Lorenzo B
Lorenzo B

Reputation: 33428

UINavigationController's view and 20 points offset

This is an already posted question but I need to understand what is going on with the following scenario. I'm developing an iPad application and I created a UINavigationController like the following (test purposes).

UINavigationController* navigationController = [[UINavigationController alloc] init];        
navigationController.view.backgroundColor = [UIColor redColor];

Once created, I added the UINavigationController's view as a subview of a UIViewController.

[self.view addSubview:navigationController.view];

The result is displayed in the following image:

enter image description here

As you can see, there is a gap between the status bar and the navigation bar of the UINavigationController. Since the view of the UINavigationController is red, it seems that the frame of the navigation bar has that gap.

I've found an hack to fix the problem. By setting the frame for the UINavigationController, the navigation bar goes in the right position.

CGRect statusBarFrame = [[UIApplication sharedApplication] statusBarFrame];
CGRect frameRect = CGRectMake(navigationController.view.frame.origin.x, navigationController.view.frame.origin.y - statusBarFrame.size.height, navigationController.view.frame.size.width, navigationController.view.frame.size.height);

navigationController.view.frame = frameRect;

Now, since I don't like very much that hack and I would understand what is going on, do you have any suggestions to find an elegant solution to resolve the problem?

Thank you in advance.

Upvotes: 3

Views: 7435

Answers (4)

artur-dev
artur-dev

Reputation: 350

[self setWantsFullScreenLayout:<#(BOOL)#>];

is deprecated.
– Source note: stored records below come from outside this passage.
-- ==== Sys2Proof/Syntax.lean ====
section
/-! DEFINITION. The six commands of the NBU (spec/30_encoding.md R85, R91), one constructor per row of
spec/opcode_table.json, and the two pseudo-instructions of R93. -/

namespace Sys2Proof

/-- A decoded command. Operands are mathematical integers (spec/00_scope.md R9) but for XBYTE's byte, in the argument
order of R91. -/
inductive Instr where
  /-- XBYTE byte, offset, length (R112). -/
  | xbyte (byte : Byte) (offset length : Int)
  /-- XBYTE.D byte, offset: the length is left out (R114). -/
  | xbyteD (byte : Byte) (offset : Int)
  /-- RDBITS bitOffset, bitLength: strict read (R131). -/
  | rdbits (bitOffset bitLength : Int)
  /-- RDBITS.L bitOffset, bitLength: loose read (R132). -/
  | rdbitsL (bitOffset bitLength : Int)
  /-- UNPACK bits, bitOffset (R161). -/
  | unpack (bits bitOffset : Int)
  /-- CROCK (R180). -/
  | crock
deriving DecidableEq, Repr

/-- The pseudo-instruction `UNPACK bits` with the offset left out (R93 (a)). -/
def Instr.unpackNoOffset (bits : Int) : Instr := .unpack bits 0

/-- The pseudo-instruction `XBYTE byte, offset` with the length left out (R93 (b)). -/
def Instr.xbyteNoLength (byte : Byte) (offset : Int) : Instr := .xbyteD byte offset

end Sys2Proof
end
If you want to add subviews to your ViewController without worrying about NevigationBar use:

self.edgesForExtendedLayout = UIRectEdgeNone;

Upvotes: 0

Swaroop S
Swaroop S

Reputation: 520

This is the fix that really solved all the problem. So thought of posting it as it might really.

How this works

This gonna set my navigation bar origin to 0, and in turn the view of navigation is also set to 0 which takes the reference of Navigation Bar, which solves all the mess :)

And 44 is the heigh of Navigation Bar in the code. :)

Put the code in ViewDidAppear,

   CGRect windowFrame = [UIScreen mainScreen].applicationFrame;
   //Setting the Origin to 0 of both Navigation Bar and Navigation View for Both Landscape and Portrait
   if (UIDeviceOrientationIsPortrait([UIDevice currentDevice].orientation)){
       [self.navigationController.navigationBar setFrame:CGRectMake(0, 0, windowFrame.size.width, 44)];
        [self.navigationController.view setFrame:CGRectMake(0, 0, windowFrame.size.width, windowFrame.size.height)];
    }
    else{
        [self.navigationController.navigationBar setFrame:CGRectMake(0, 0, windowFrame.size.height, 44)];
        [self.navigationController.view setFrame:CGRectMake(0, 0, windowFrame.size.height, windowFrame.size.width)];
    }

Upvotes: 1

ohmer
ohmer

Reputation: 51

viewController setWantsFullScreenLayout:YES

It may help you.

Upvotes: 1

Nickolay Olshevsky
Nickolay Olshevsky

Reputation: 14160

That 20px offset is for status bar, navigation controller is designed to be full-screen, but you are adding it to the subview of the main view.